5. Which counters have to be monitored/traced (At the Trace32 Peripherals View) in order to draw conclusions about the cache and DDR status?

Kind Regards
Thomas

0 Richard Woodruff 7 months ago in reply to Thomas Willetal

TI__Mastermind 23455 points

Hello Thomas,

5mS seems to be in the wrong scale range a big for single HW bubble, though depending on the total amount of execution time of the RT routine maybe many HW events are combined. I would guess SW is the first order contributor but certainly HW will play a part.

Can you simplify the system and scale it down such that run everything runs on 1 cluster? If you see jitter in between 4 cores vs. 8 it will be an easier issue to work on. Any other simplifying steps could help. Perhaps reduce the RT cores to simple flag setting (no work) and see if GC still disrupts at the same magnitude.

If after checking 1 cluster if you find its a cross cluster issue, maybe some of the application's cross cluster communication is depending on underlying SEV/WFEs then a change like I suggested in this other E2E would likely help your system. The current SW/FW images fail to link the clusters through the CLEC properly. This results in SEVs only working inside a cluster not across it. It might be your code has to wait for some other event to wake which is taken more time. In the video I show how to use your TRACE32 to fix this. It would be a quick run time test to make. Eventually this will be part of our base images after the JIRA is handled.

https://e2e.ti.com/support/processors-group/processors/f/processors-forum/1440747/tda4vh-q1-event-communication-between-clusters-is-not-possible/5527113#5527113

Each cluster can be set to a different priority which can boost a cluster designated as RT. The cluster priority is located in each CPUs local address space. A quick test can be done using your debugger. Set the core focus to a core on 1-4 and set one cluster priority, then set the focus to 5-8 and set the other priority. Probably the best place to set this is in some ATF code before launch but maybe some other way is acceptable. For cluster0 the priority is at ASD:0x6000020 and for cluster1 the priority is at 0x61000020.

When touching QOS settings, I do find it useful to use the cptracer probes which exist around the chip. By setting a probe at an endpoint like an EMIF you can see that QOS settings are taking effect using a transaction probe. Use of a bandwidth or a latency probe can be a good way to measure effects. In example CMM projects I have some comments in the notes directory and also in the cptracer.cmm files. There is also some companion PPTs which you may have got from your TI field rep.
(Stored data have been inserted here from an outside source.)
-- ==== Sys2Proof/Laws/Search.lean ====
section
/-! SUPPORT. What the key search can do: when it waits, how it ends, and what holds of a key it finds
(R144 to R149, R156). -/

namespace Sys2Proof.Machine

/-- A drawn number is in the requested range (R143). -/
theorem answerBelow_lt {bound r : Nat} {a : RngAnswer} (hb : 0 < bound) (h : answerBelow bound a = some r) :
    r < bound := by
  cases a with
  | value v => simp only [answerBelow, Option.some.injEq] at h; rw [← h]; exact Nat.mod_lt _ hb
  | fail => simp [answerBelow] at h

/-- Every candidate is odd (R145). -/
theorem candidate_odd (b r : Nat) : candidate b r % 2 = 1 := by
  have h : (candidate b r).testBit 0 = true := by simp [candidate]
  simpa [Nat.testBit_zero] using h

/-- Every candidate has its top bit (R145). -/
theorem le_candidate (b r : Nat) : 2 ^ (b - 1) ≤ candidate b r :=
  le_trans Nat.right_le_or Nat.left_le_or

/-- Every candidate fits its bits (R145). -/
theorem candidate_lt (b r : Nat) (hb : 0 < b) (hr : r < 2 ^ b) : candidate b r < 2 ^ b := by
  have h1 : 2 ^ (b - 1) < 2 ^ b := Nat.pow_lt_pow_right (by omega) (by omega)
  exact Nat.or_lt_two_pow (Nat.or_lt_two_pow hr h1) (Nat.one_lt_two_pow (by omega))

theorem totient_pos {p q : Nat} (hp : 2 ≤ p) (hq : 2 ≤ q) : 0 < totient p q :=
  Nat.lcm_pos (by omega) (by omega)

/-- What must hold of the temporaries before a request. -/
def Goal.Ok (test : PrimeTest) (K : Nat) (emode : Bool) : Goal → Prop
  | .drawP => True
  | .drawQ p => acceptedPrime test K p
  | .drawE p q => emode = true ∧ acceptedPair test K p q

/-- The tests on a pair keep what must hold (R146). -/
theorem afterPair_cases {test : PrimeTest} {K : Nat} {emode : Bool} {p q : Nat} (hp : acceptedPrime test K p)
    (hq : acceptedPrime test K q) :
    (∃ goal, afterPair K emode p q = .more goal ∧ goal.Ok test K emode) ∨
    (afterPair K emode p q = .key p q 65537 ∧ acceptedKey test K emode p q 65537) := by
  unfold afterPair
  split
  · exact .inl ⟨_, rfl, trivial⟩
  · next hne =>
    split
    · exact .inl ⟨_, rfl, trivial⟩
    · next hbit =>
      have hpair : acceptedPair test K p q := ⟨hp, hq, hne, by simpa using hbit⟩
      split
      · next he => exact .inl ⟨_, rfl, he, hpair⟩
      · next he =>
        split
        · exact .inl ⟨_, rfl, trivial⟩
        · next hg =>
          refine .inr ⟨rfl, hpair, by simpa using hg, ?_⟩
          rw [if_neg he]

/-- One answered request leads to a further request whose temporaries are good, or to a good key. -/
theorem advance_cases {test : PrimeTest} {K : Nat} {emode : Bool} {goal : Goal} {r draw : Nat} (hK : 4 ≤ K)
    (hok : goal.Ok test K emode) (hr : r < goal.bound K) :
    (∃ goal', advance test K emode goal r draw = .more goal' ∧ goal'.Ok test K emode) ∨
    (∃ p q e, advance test K emode goal r draw = .key p q e ∧ acceptedKey test K emode p q e) := by
  have hc : ∀ r, r < 2 ^ (K / 2) → primeVerdict test (candidate (K / 2) r) draw = true →
      acceptedPrime test K (candidate (K / 2) r) := fun r hr hv =>
    ⟨candidate_odd _ _, le_candidate _ _, candidate_lt _ _ (by omega) hr, draw, hv⟩
  cases goal with
  | drawP =>
    simp only [advance]
    split
    · next hv => exact .inl ⟨_, rfl, hc r hr hv⟩
    · exact .inl ⟨_, rfl, trivial⟩
  | drawQ p =>
    simp only [advance]
    split
    · next hv =>
      rcases afterPair_cases (emode := emode) hok (hc r hr hv) with h | h
      · exact .inl h
      · exact .inr ⟨_, _, _, h⟩
    · exact .inl ⟨_, rfl, hok⟩
  | drawE p q =>
    simp only [advance]
    split
    · next hg => exact .inr ⟨p, q, r, rfl, hok.2, hg, by rw [if_pos hok.1]; exact hr⟩
    · exact .inl ⟨_, rfl, hok⟩

/-- A request's range is not empty. -/
theorem Goal.bound_pos {test : PrimeTest} {K : Nat} {emode : Bool} {goal : Goal} (hK : 4 ≤ K)
    (hok : goal.Ok test K emode) : 0 < goal.bound K := by
  have h2 : 2 ≤ 2 ^ (K / 2 - 1) := Nat.le_self_pow (by omega) 2
  cases goal with
  | drawP => exact Nat.two_pow_pos _
  | drawQ p => exact Nat.two_pow_pos _
  | drawE p q => exact totient_pos (le_trans h2 hok.2.1.2.1) (le_trans h2 hok.2.2.1.2.1)

/-- A search that finds a key finds a good one (R145 to R149). -/
theorem search_key {test : PrimeTest} {K : Nat} {emode : Bool} (hK : 4 ≤ K) {left : Nat} {goal : Goal}
    {replies : List Reply} {p q e : Nat} (hok : goal.Ok test K emode)
    (h : search test K emode left goal replies = .key p q e) : acceptedKey test K emode p q e := by
  induction left generalizing goal replies with
  | zero => simp [search] at h
  | succ left ih =>
    cases replies with
    | nil => simp [search] at h
    | cons a rest =>
      rw [search] at h
      split at h
      · simp at h
      · next r hr =>
        rcases advance_cases (draw := Config.freeDraw a.draw) hK hok (answerBelow_lt (Goal.bound_pos hK hok) hr) with
          ⟨goal', hg, hok'⟩ | ⟨p', q', e', hg, hkey⟩
        · rw [hg] at h
          exact ih hok' h
        · rw [hg] at h
          simp only [Found.key.injEq] at h
          obtain ⟨rfl, rfl, rfl⟩ := h
          exact hkey

/-- A search that waits has been given fewer answers than it has attempts (R144). -/
theorem search_waiting {test : PrimeTest} {K : Nat} {emode : Bool} {left : Nat} {goal goal' : Goal}
    {replies : List Reply} (h : search test K emode left goal replies = .waiting goal') : replies.length < left := by
  induction left generalizing goal replies with
  | zero => simp [search] at h
  | succ left ih =>
    cases replies with
    | nil => simp
    | cons a rest =>
      rw [search] at h
      split at h
      · simp at h
      · split at h
        · have := ih h
          simp only [List.length_cons]
          omega
        · simp at h

/-- A search fails only with the two codes of R144, and with the cap's only when every attempt was answered (R156). -/
theorem search_failed {test : PrimeTest} {K : Nat} {emode : Bool} {left : Nat} {goal : Goal} {replies : List Reply}
    {code : Code} (h : search test K emode left goal replies = .failed code) :
    code = .rngFailure ∨ (code = .keygenIterationCap ∧ left ≤ replies.length) := by
  induction left generalizing goal replies with
  | zero => exact .inr ⟨by simpa [search] using h.symm, Nat.zero_le _⟩
  | succ left ih =>
    cases replies with
    | nil => simp [search] at h
    | cons a rest =>
      rw [search] at h
      split at h
      · exact .inl (by simpa using h.symm)
      · split at h
        · rcases ih h with hc | ⟨hc, hl⟩
          · exact .inl hc
          · exact .inr ⟨hc, by simpa using hl⟩
        · simp at h

end Sys2Proof.Machine
end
I'll attach a short video of verifying a priority setting.

/cfs-file/__key/communityserver-discussions-components-files/791/a72clust_5F00_priority_5F00_cptt_5F00_trans.mp4

Attached are the scripts used to make the video. The password for the zip is "T32". With tracers, using an address or routeid (which master) filter helps sort traffic. The script map_active_bus_routes.cmm will be helpful as it lists all the masters in one spot.

/cfs-file/__key/communityserver-discussions-components-files/791/4274.cmm_2D00_tda4vh_5F00_j784s4.7z

For tracing, offchip trace is the best using EMU pins, however, there are small onchip trace buffers which can be effective for statistics (like bandwidth) if the sample period is set high or if filtering is used. Your 14 pin connector will not help much for offchip trace as it doesn't have enough trace pins nor does it naturally route to an external trace receiver. With a custom adaptor hacks you can get 1 bit trace offchip which can give some cluses but is not wide enough so it will have overflows without filter throttling. Prototyping on an EVM with full trace on the mipi60 is probably the fastest way to experiment.

A rescan of my previous comments may be in order. Any memory which can be marked as MMU-non-shared will reduce HW overhead and reduce a possible jitter source. In systems which have final stage independent streams coming from the C7 this is down to increase efficiency. SMP Linux will have everything shared by default but you can make carveouts if they make sense. Also, making MSMC-SRAM instead of cache makes for something much more predictable then a shared LPDDR.

Hopefully the above points provides some experimental angles. An E2E thread doesn't scale well for this topic.

Regards,

Richard W.